В связи с этим следует отметить, что лирико-романтические мотивы отчуждения, одиночества являются непременными элементами психологической характеристики большинства героев В. Гаршина, но если в романтической литературе начала XIX века отчуждение героев нередко доходит до самых крайних форм – бегства или изгнания из родного края, преступления и т. п., то отчуждение героев В. Гаршина вынужденное: они трагически переживают своё одиночество и стремятся восстановить связи с окружающими, так как осознают личную ответственность за совершаемое в мире зло. В полной мере всё это относится и к героине рассказа «Attalea princeps», которой, несмотря на то, что она остаётся в одиночестве, оказывается чуждо сознание превосходства над другими и презрение к окружающим – черты, свойственные романтическому герою эгоцентрического типа («байронический герой»). Характерно, что даже к Маленькой травке, которая сочувствует ей, но ничем не может помочь, Attalea не остаётся равнодушной («Отчего же, маленькая травка, ты не хочешь выйти вместе со мною? Мой ствол твёрд и крепок; опирайся на него, ползи по мне. Мне ничего не значит снести тебя…» [с. 115]). Как справедливо отметил Г. Бялый, «самодовольное рабство одних и робкое, бессильное сочувствие других – вот чем объясняется одиночество Attalea»6, а вовсе не её индивидуализмом, не тем, что «она борется лишь за себя», на что ошибочно указывали некоторые исследователи7. Закономерно, что после того, как решение принято («Теперь я знаю, что мне делать. Я оставлю вас в покое: живите, как хотите, ворчите друг на друга, спорьте из-за подачек воды и оставайтесь вечно под стеклянным колпаком. Я и одна найду себе дорогу…» [с. 114]), душевное состояние героини изменяется; на смену тоске приходит желание любой ценой достичь своей цели: «Я умру или освобожусь» [с. 116].

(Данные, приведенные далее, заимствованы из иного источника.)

-- ==== Sys2Proof/Machine/Flags.lean ====
section
/-! DEFINITION. Flags. No command records anything about an arithmetic result (10_state.md R25): there is no flag computation.
The one status flag is `fault`; here are its two outputs and the condition it puts on acceptance. -/

namespace Sys2Proof.Machine

/-- The output `FAULT`, the level of the register `fault` (30_encoding.md R64, 60_exceptions.md R193). -/
def portFault (s : State) : BitVec 1 := BitVec.ofBool s.fault

/-- The output `FAULT_INFO`, the register `fault_info` (30_encoding.md R64). -/
def portFaultInfo (s : State) : BitVec 8 := s.faultInfo

/-- The cause number of 60_exceptions.md R190: 1 for IllegalCommand, 0 for no fault. -/
def faultCause (s : State) : Nat := if s.fault then 1 else 0

end Sys2Proof.Machine
end

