-- ==== Sys2Proof/Tests/Slice0.lean ====
section
/-! SUPPORT. Tests on fixed values, each expected value from the spec's file named beside it, and for every statement with
hypotheses a witness that meets them. -/

namespace Sys2Proof.Tests

open Sys2Proof Sys2Proof.Machine

/-- The state an outcome goes on to. -/
def after (o : Host.Outcome State Fault Refusal) : Option State :=
  match o with
  | .next t => some t
  | .fault _ => none
  | .refused _ => none

/-- Right after hardware reset, but with these hasher registers. -/
def holding (h1 h2 length : Word) : State := { State.reset with h1 := h1, h2 := h2, length := length }

/-- Right after hardware reset, but with these words offered and these events to come. -/
def offering (ws : List CmdWord) (evs : List Move) : State := { State.reset with cmds := ws, sched := evs }

/-- An instance with one response slot, and that slot taken. -/
def full (ws : List CmdWord) (evs : List Move) : State :=
  { offering ws evs with cfg := { Config.default with rspDepth := .slots 1 }, rspQ := [5#128] }

/-- In the fault state after a word with header 0x90, with one digest queued. -/
def stuck (ws : List CmdWord) (evs : List Move) : State :=
  { offering ws evs with fault := true, faultInfo := 0x90#8, rspQ := [5#128] }

/-- `RESET 1`, non-canonical: 95_test_vectors.md section 4.1. -/
def wordReset : CmdWord := 0x00ffffffffffffffffffffffff00000001#136
/-- `BLOCK "The quick brown "`: 41_block_mixer.md R103. -/
def wordBlock : CmdWord := 0x40206e776f7262206b6369757120656854#136
/-- `TAIL "hell"` with 0xff in the lanes 4 to 15: 95_test_vectors.md section 4.3, T1. -/
def wordTail : CmdWord := 0x84ffffffffffffffffffffffff6c6c6568#136
/-- `TAIL` of no bytes. -/
def wordNop : CmdWord := 0x8000000000000000000000000000000000#136
/-- `HASH`. -/
def wordHash : CmdWord := 0xc000000000000000000000000000000000#136
/-- A word with the illegal header 0x90. -/
def wordBad : CmdWord := 0x900000000000000000000000000000006f#136

/-! ### Well-formedness -/

/-- Lane 1 is not zero although the count is 1: the check refuses it. -/
theorem test_wf_refuses_stale_lane : (Instr.tail 1#4 0xff01#128).wf = false := by decide

/-- The widest tail, with lane 15 zero, is well formed; with lane 15 set it is not. -/
theorem test_wf_lane_fifteen : (Instr.tail 15#4 0x00ffffffffffffffffffffffffffffff#128).wf = true ∧
    (Instr.tail 15#4 0x01ffffffffffffffffffffffffffffff#128).wf = false := by decide

/-! ### Decoding: words written out from 30_encoding.md R67 to R71, verdicts of 95_test_vectors.md section 4.6 -/

theorem test_decode_reset : decode wordReset = .command (.reset 1#32) := by decide

theorem test_decode_block :
    decode wordBlock = .command (.block 0x6369757120656854#64 0x206e776f7262206b#64) := by decide

theorem test_decode_tail : decode wordTail = .command (.tail 4#4 0xffffffffffffffffffffffff6c6c6568#128) := by decide

theorem test_decode_hash : decode wordHash = .command .hash := by decide

theorem test_decode_tail_bounds : decode 0x8000000000000000000000000000000000#136 = .command (.tail 0#4 0#128) ∧
    decode 0x8f00000000000000000000000000000000#136 = .command (.tail 15#4 0#128) := by decide
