-- ==== Sys2Proof/Machine/Pair16.lean ====
section
/-! DEFINITION. The eight 16-bit pair commands (spec/41_pair16.md R80 to R88). -/

namespace Sys2Proof.Machine

/-- `GETAF`: `resp <- x[0] ∥ x[1]` (R81). -/
def execGetaf (s : State) : Host.Outcome State Fault Refusal := .next (s.complete (readPair .AF s.regs))

/-- `GETBC`: `resp <- x[2] ∥ x[3]` (R82). -/
def execGetbc (s : State) : Host.Outcome State Fault Refusal := .next (s.complete (readPair .BC s.regs))

/-- `GETDE`: `resp <- x[4] ∥ x[5]` (R83). -/
def execGetde (s : State) : Host.Outcome State Fault Refusal := .next (s.complete (readPair .DE s.regs))

/-- `GETHL`: `resp <- x[6] ∥ x[7]` (R84). -/
def execGethl (s : State) : Host.Outcome State Fault Refusal := .next (s.complete (readPair .HL s.regs))

/-- `SETAF v`: `x[0] <- v[15:8]; x[1] <- v[7:0]`, both in one step; the low nibble of F is stored as given (R85). -/
def execSetaf (v : Half) (s : State) : Host.Outcome State Fault Refusal := .next (s.complete (writePair .AF v s.regs))

/-- `SETBC v`: `x[2] <- v[15:8]; x[3] <- v[7:0]`, both in one step (R86). -/
def execSetbc (v : Half) (s : State) : Host.Outcome State Fault Refusal := .next (s.complete (writePair .BC v s.regs))

/-- `SETDE v`: `x[4] <- v[15:8]; x[5] <- v[7:0]`, both in one step (R87). -/
def execSetde (v : Half) (s : State) : Host.Outcome State Fault Refusal := .next (s.complete (writePair .DE v s.regs))

/-- `SETHL v`: `x[6] <- v[15:8]; x[7] <- v[7:0]`, both in one step (R88). -/
def execSethl (v : Half) (s : State) : Host.Outcome State Fault Refusal := .next (s.complete (writePair .HL v s.regs))

end Sys2Proof.Machine
end

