/-- R26, R46, R111: a cycle with `cmd_valid = 0`, and a step for which the master drives nothing, change no register and
assert no output. -/
def Obligations.IdleCycleHoldsTheRegisters : Prop :=
  (∀ (s : State) (w : CmdWord) (rest : List PortIn), s.pending = ⟨false, false, w⟩ :: rest →
    ∃ t, step s = .next t ∧ (∀ r, t.regs.get r = s.regs.get r) ∧ t.outputs = ⟨false, 0#16, false⟩ ∧
      t.pending = rest ∧ t.illegalSeen = s.illegalSeen) ∧
  (∀ s : State, s.pending = [] →
    ∃ t, step s = .next t ∧ (∀ r, t.regs.get r = s.regs.get r) ∧ t.outputs = ⟨false, 0#16, false⟩ ∧
      t.pending = [] ∧ t.illegalSeen = s.illegalSeen)

/-- R46, R101, R107, and R112 (an inference the spec marks as its own): no step faults or is refused, whatever is driven; a
step consumes exactly one cycle of what the master drives; and an outcome comes back exactly in a cycle in which a word is
issued. For a command that is R112's "every cycle in which a command is issued is served"; for a reserved word it rests on
R101 and R107 and on the model's choice to take the exception, where R103 recommends a fault or refusal
(notes/assumptions/4.md). That the cycles to come stand in `pending`, that the outcome is kept in `reply`, and that a step is
one cycle is the model's choice too (notes/assumptions/2.md, 3.md, 6.md). -/
def Obligations.EveryStepServesOneCycle : Prop :=
  ∀ s : State, ∃ t, step s = .next t ∧ t.pending = s.pending.tail ∧
    ∀ inp rest, s.pending = inp :: rest → (t.reply ≠ none ↔ inp.cmdValid = true)

/-- R123 (an inference the spec marks as its own): a step that changes a register resets, or runs a SET that writes it. -/
def Obligations.RegistersChangeOnlyByResetOrSet : Prop :=
  ∀ (s t : State) (r : Reg), step s = .next t → t.regs.get r ≠ s.regs.get r →
    ∃ inp rest, s.pending = inp :: rest ∧
      (inp.rst = true ∨ (inp.cmdValid = true ∧ ∃ i, decodeCmd inp.cmd = .ok i ∧ r ∈ writes i))

/-! ## IllegalCommand -/

/-- R101, R106, decision D5: a reserved word (R54) changes no register and returns no value, the outcome is `illegal` and
`ill` is asserted. That the model keeps the first such word in a mark of its own is notes/assumptions/4.md. -/
def Obligations.ReservedWordRaisesIllegalCommand : Prop :=
  ∀ (s : State) (w : CmdWord) (rest : List PortIn),
    s.pending = presentWord w :: rest → wordWellFormed w = false →
    ∃ t, step s = .next t ∧ (∀ r, t.regs.get r = s.regs.get r) ∧ t.reply = some (.illegal w) ∧
      t.outputs = ⟨false, 0x0000#16, true⟩ ∧ t.pending = rest ∧
      t.illegalSeen = (match s.illegalSeen with | some w0 => some w0 | none => some w)

/-- R107, decision D14: `ill` is not sticky. After any number of reserved words the next command has the registers, the
outcome and the outputs it would have had without them. -/
def Obligations.BlockGoesOnAfterReservedWords : Prop :=
  ∀ (ws : List CmdWord) (i : Instr) (s : State) (rest : List PortIn),
    (∀ w ∈ ws, wordWellFormed w = false) →
    s.pending = ws.map presentWord ++ presentWord (encodeCmd i) :: rest →
    ∃ t u, Sys2Proof.core.run (ws.length + 1) s = .next t ∧ exec i s = .next u ∧
      t.regs = u.regs ∧ t.reply = u.reply ∧ t.outputs.ill = false ∧ t.pending = rest

/-- The conservative step faults exactly on a reserved word and is `step` everywhere else. `strictStep` is the model's own
construct (notes/assumptions/4.md): R103 and decision D5 recommend "a fault or refusal of the step" for a reserved word, and
the model's choice among the two is a fault. It is the model's choice as well that `strictStep` faults on a reserved word
presented in a reset cycle, where R105 says that the word does not matter to the next state. -/
def Obligations.StrictStepFaultsExactlyOnReservedWords : Prop :=
  ∀ s : State,
    (∀ inp rest, s.pending = inp :: rest → inp.cmdValid = true → wordWellFormed inp.cmd = false →
      strictStep s = .fault (.illegalCommand inp.cmd)) ∧
    ((∀ inp rest, s.pending = inp :: rest → inp.cmdValid = true → wordWellFormed inp.cmd = true) →
      strictStep s = step s)

/-- R101, R102, R107: the mark tells the truth, an invariant every step keeps; once set it never changes; and a safe machine
that is given no reserved word stays safe. The mark is the model's own (notes/assumptions/4.md). -/
def Obligations.EveryStepKeepsTheMarkSound : Prop :=
  ∀ s : State, MarkSound s → ∃ t, step s = .next t ∧ MarkSound t ∧
    (s.illegalSeen ≠ none → t.illegalSeen = s.illegalSeen) ∧
    (Safe s → (∀ inp rest, s.pending = inp :: rest → inp.cmdValid = true → wordWellFormed inp.cmd = true) → Safe t)

/-- The mark is sound right after reset, and the machine is safe there (the mark is the model's own: notes/assumptions/4.md). -/
def Obligations.MarkIsSoundAfterReset : Prop :=
  ∀ INIT : Reg → Byte, MarkSound (State.resetWith INIT) ∧ Safe (State.resetWith INIT)

/-! ## Reset -/

/-- R27, R28, R120, and R122 (an inference the spec marks as its own): right after reset every register holds its `INIT`
value, so the low nibble of F is that of `INIT.F`, the flags are bits 7 to 4 of `INIT.F`, and every register read answers
`INIT`, for every `INIT`. The machine's reset state is the one of its own open constant `Config.INIT` (the model's choice,
notes/assumptions/1.md). That nothing is pending there, that there is no reply and that the mark is clear is the model's
choice (notes/assumptions/2.md, 3.md, 4.md). -/
def Obligations.ResetStateHoldsINIT : Prop :=
  (∀ INIT : Reg → Byte, (∀ r, (State.resetWith INIT).regs.get r = INIT r) ∧
    (State.resetWith INIT).regs.flags =
      ⟨(INIT .F).getLsbD 7, (INIT .F).getLsbD 6, (INIT .F).getLsbD 5, (INIT .F).getLsbD 4⟩ ∧
    (∀ row ∈ regRows, Answers row.read (State.resetWith INIT) ((INIT row.reg).setWidth 16)) ∧
    (State.resetWith INIT).pending = [] ∧ (State.resetWith INIT).reply = none ∧
    (State.resetWith INIT).illegalSeen = none) ∧
  State.reset = State.resetWith Config.INIT ∧ (∀ r, State.reset.regs.get r = Config.INIT r)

Отметим, что лиризм здесь сосредоточен как в романтико-героическом пафосе эмоционально насыщенных монологов Attalea, так и во внутренних монологах Маленькой травки, которая в отличие от остальных растений с сочувствием относится к главной героине: «Если я, ничтожная, вялая травка, так страдаю без своего серенького неба, без бледного солнца и холодного дождя, то что должно испытывать в неволе это прекрасное и могучее дерево!.. Зачем я не большое дерево? Я послушалась бы совета. Мы росли бы вместе и вместе вышли бы на свободу. Тогда и остальные увидели бы, что Attalea права» [с. 114]. При этом даже нейтральная лексика, включаясь в логически-смысловые отношения контекста, приобретает яркую экспрессивность. Созданию напряжённой тональности способствует и ритмическая структура повествования. Ритмизация достигается прежде всего за счёт элементов синтаксического параллелизма: «я знаю, что мне делать»; «я оставлю вас в покое»; «я и одна найду себе дорогу»; «я хочу видеть небо и солнце…» и т. д. Xарактерно, что ритмизация гаршинской прозы, её напряжённый интонационный облик соответствуют драматизму изображаемых событий.

Авторский протест против несвободы звучит и в контрастном по сравнению с Attalea описании Маленькой травки: «Это была самая жалкая и презренная травка из всех растений оранжереи: рыхлая, бледненькая, ползучая, с вялыми толстенькими листьями. В ней не было ничего замечательного, и она употреблялась в оранжерее только для того, чтобы закрывать голую землю» [с. 114]. В образе Маленькой травки воплощается авторский идеал человеческой личности романтического плана, особо предрасположенной к сопереживанию горя и страдания, способной отказаться от собственного благополучия во имя уничтожения зла и торжества общей правды. Это уже мотив «Красного цветка» – лирика жертвенной гибели, однако иначе освещённый: не свободолюбивый подвиг, а нравственная красота самоотречения привлекает В. Гаршина в образе Маленькой травки. Не обладая силой и целеустремлённостью главной героини, она, совершая свой подвиг самопожертвования, разделяет её трагическую судьбу.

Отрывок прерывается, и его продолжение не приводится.